When you reach the line in the data below that contains "immediate run. -/", please start repeating lines exactly, and stop after the line that contains "(settleSample before frequency out).meter", repeating nothing else.

START GIVEN INFORMATION

theorem overrunSample_lasts (lasts : ¬ (power - u.feederLimit ≤ 0 ∧ 20 ≤ u.meter.underCount + 1)) :
    overrunSample power u = escalate (squeezed power u) := by
  unfold overrunSample squeezed
  by_cases high : 0 < power - u.feederLimit
  · simp only [if_pos high]
  · have few : ¬ 20 ≤ u.meter.underCount + 1 := fun many => lasts ⟨by omega, many⟩
    simp only [if_neg high, if_neg few]

theorem escalate_out (out : u.ctl.mode ≠ .run) : escalate u = u := by simp [escalate, State.inRun, out]

theorem escalate_counts (run : u.ctl.mode = .run) (few : u.meter.escalation + 1 < 100) :
    escalate u = { u with meter := { u.meter with escalation := u.meter.escalation + 1 } } := by
  have few' : ¬ 100 ≤ u.meter.escalation + 1 := by omega
  simp [escalate, State.inRun, run, few']

theorem escalate_leaves (run : u.ctl.mode = .run) (many : 100 ≤ u.meter.escalation + 1) :
    escalate u = leaveRun .safeHold .overrun { u with meter := { u.meter with escalation := 0 } } := by
  simp [escalate, State.inRun, run, many]

/-! ## The hand-overs behind the overrun (R70, R145, Log 22) -/

/-- What follows the overrun's step: the meter's report, the frequency and the one immediate run. -/
def settleSample (before : Bool) (frequency : Nat) (out : State × Bool) : State :=
  let report := reportMeter before out.1
  let judged := frequencySample frequency report.1
  immediateIf (out.2 || report.2 || judged.2) judged.1

theorem acceptSample_eq (sample : MeterSample) (s : State) : acceptSample sample s =
    settleSample s.meterValid sample.frequency (overrunImport sample.power (sampled s sample)) := rfl

theorem settleSample_same (before : Bool) (frequency : Nat) (out : State × Bool) :
    (settleSample before frequency out).meter = out.1.meter ∧ (settleSample before frequency out).ctl = out.1.ctl := by
  have judged := (reportMeter_step before out.1).trans (frequencySample_step frequency _)
  have run := immediateIf_run (out.2 || (reportMeter before out.1).2 || (frequencySample frequency (reportMeter before out.1).1).2)
    (frequencySample frequency (reportMeter before out.1).1).1
  exact ⟨run.meter.trans judged.same.2.2.2.2.1, run.ctl.trans judged.same.1⟩

/-- No frequency counts: no call of the frequency trigger is in progress and the window judged active is without frequency. -/
def Unwatched (r : Reserve) : Prop := (∀ c, r.call = some c → c.source = .frame) ∧ ∀ w, r.judged = some w → w.frequency = false

/-- A state whose two frequency counts are 0. -/
def uncounted (u : State) : State := { u with reserve := { u.reserve with tripCount := 0, recoverCount := 0 } }

theorem frequencySample_unwatched (quiet : Unwatched u.reserve) (frequency : Nat) :
    frequencySample frequency u = (uncounted u, false) := by
  obtain ⟨calls, windows⟩ := quiet
  have manned : u.autonomous = false := by
    unfold State.autonomous
    split
    · rfl
    · next c call => rw [calls c call]; rfl
  have still : u.tripCounts = false := by
    unfold State.tripCounts
    cases judged : u.reserve.judged with
    | none => simp
    | some w => simp [windows w judged]
  unfold frequencySample
  simp only [manned, still, Bool.false_eq_true, and_false, if_false]
  rfl

theorem settleSample_quiet {before : Bool} {out : State × Bool} (same : out.1.meterValid = before) (quiet : Unwatched out.1.reserve)
    (frequency : Nat) : settleSample before frequency out = immediateIf out.2 (uncounted out.1) := by
  have report : reportMeter before out.1 = (out.1, false) := if_pos same
  unfold settleSample
  simp only [report, frequencySample_unwatched quiet, Bool.or_false]

theorem notify_uncounted (b : NoticeBody) (u : State) : uncounted (notify b u) = notify b (uncounted u) := by
  have same : (notify b u).reserve = u.reserve := by simp
  exact ((congrArg (fun r => { notify b u with reserve := { r with tripCount := 0, recoverCount := 0 } }) same).trans
    (notify_setReserve b _ u).symm)

/-! ## The part out of RUN (R173, R175) -/

/-- The upstream FIFO keeps what stands in it, in its order. -/
def FifoGrows (s t : State) : Prop := s.link.fifo <+: t.link.fifo

theorem FifoGrows.of_link (h : t.link = s.link) : FifoGrows s t := by unfold FifoGrows; rw [h]

theorem FifoGrows.trans (h : FifoGrows s t) (h' : FifoGrows t u) : FifoGrows s u := List.IsPrefix.trans h h'

theorem FifoGrows.foldl {α : Type} {f : State → α → State} (h : ∀ s a, FifoGrows s (f s a)) (l : List α) (s : State) :
    FifoGrows s (l.foldl f s) := by
  induction l generalizing s with
  | nil => exact .of_link rfl
  | cons a l ih => exact (h s a).trans (ih _)

theorem notify_grows (b : NoticeBody) (s : State) : FifoGrows s (notify b s) := by
  unfold notify
  split
  · split
    · exact List.prefix_append _ _
    · exact .of_link rfl
  · exact .of_link rfl

theorem supersede_grows (x tag : Nat) (s : State) : FifoGrows s (supersede x tag s) := by
  obtain ⟨more, fifo, _⟩ := BerthBus.supersede_only_superseded x tag s
  exact ⟨more, fifo.symm⟩

theorem requestEntry_grows (x tag : Nat) (s : State) : FifoGrows s (requestEntry x tag s) := by
  unfold requestEntry
  split
  · exact .of_link rfl
  · exact (supersede_grows _ _ s).trans (.of_link rfl)

theorem leaveQueue_grows (x : Nat) (s : State) : FifoGrows s (leaveQueue x s) := by
  unfold leaveQueue
  dsimp only
  split
  · exact .of_link rfl
  · exact requestEntry_grows x _ (setSetpointState x .idle (removeQueued x s))

theorem originateEntry_grows (x : Nat) (s : State) : FifoGrows s (originateEntry x s) := by
  unfold originateEntry
  split <;> exact .of_link rfl

theorem pathGrantZeroed_grows (x : Nat) (s : State) : FifoGrows s (pathGrantZeroed x s) := by
  unfold pathGrantZeroed
  dsimp only
  split
  · exact .of_link rfl
  · split
    · exact leaveQueue_grows x s
    · split
      · exact originateEntry_grows x s
      · exact .of_link rfl
    · exact .of_link rfl

theorem zeroGrants_grows (xs : List Nat) (s : State) : FifoGrows s (zeroGrants xs s) :=
  (FifoGrows.foldl (f := fun s x => s.editBerth x fun b => { b with grant := 0 }) (fun _ _ => .of_link rfl) xs s).trans
    (.foldl (fun s x => pathGrantZeroed_grows x s) xs _)

theorem changeReserve_grows (st : ReserveState) (s : State) : FifoGrows s (changeReserve st s) := by
  unfold changeReserve
  split
  · exact .of_link rfl
  · exact notify_grows _ { s with reserve := { s.reserve with state := st } }

theorem closeCall_link (c : Call) (cause : CallCause) (target : Option Int) (s : State) :
    (closeCall c cause target s).link = s.link := by
  unfold closeCall editRecord
  dsimp only
  split <;> rfl

theorem reserveUnavailable_grows (cause : CallCause) (s : State) : FifoGrows s (reserveUnavailable cause s) := by
  unfold reserveUnavailable
  dsimp only
  refine .trans (.trans ?_ (.of_link rfl)) (changeReserve_grows _ _)
  split
  · exact .of_link rfl
  · exact .trans (.of_link (closeCall_link _ _ _ s)) (notify_grows _ _)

END GIVEN INFORMATION

* _EXERCISE OUTPUT_:
/-- What follows the overrun's step: the meter's report, the frequency and the one immediate run. -/
def settleSample (before : Bool) (frequency : Nat) (out : State × Bool) : State :=
  let report := reportMeter before out.1
  let judged := frequencySample frequency report.1
  immediateIf (out.2 || report.2 || judged.2) judged.1

theorem acceptSample_eq (sample : MeterSample) (s : State) : acceptSample sample s =
    settleSample s.meterValid sample.frequency (overrunImport sample.power (sampled s sample)) := rfl

theorem settleSample_same (before : Bool) (frequency : Nat) (out : State × Bool) :
    (settleSample before frequency out).meter = out.1.meter ∧ (settleSample before frequency out).ctl = out.1.ctl := by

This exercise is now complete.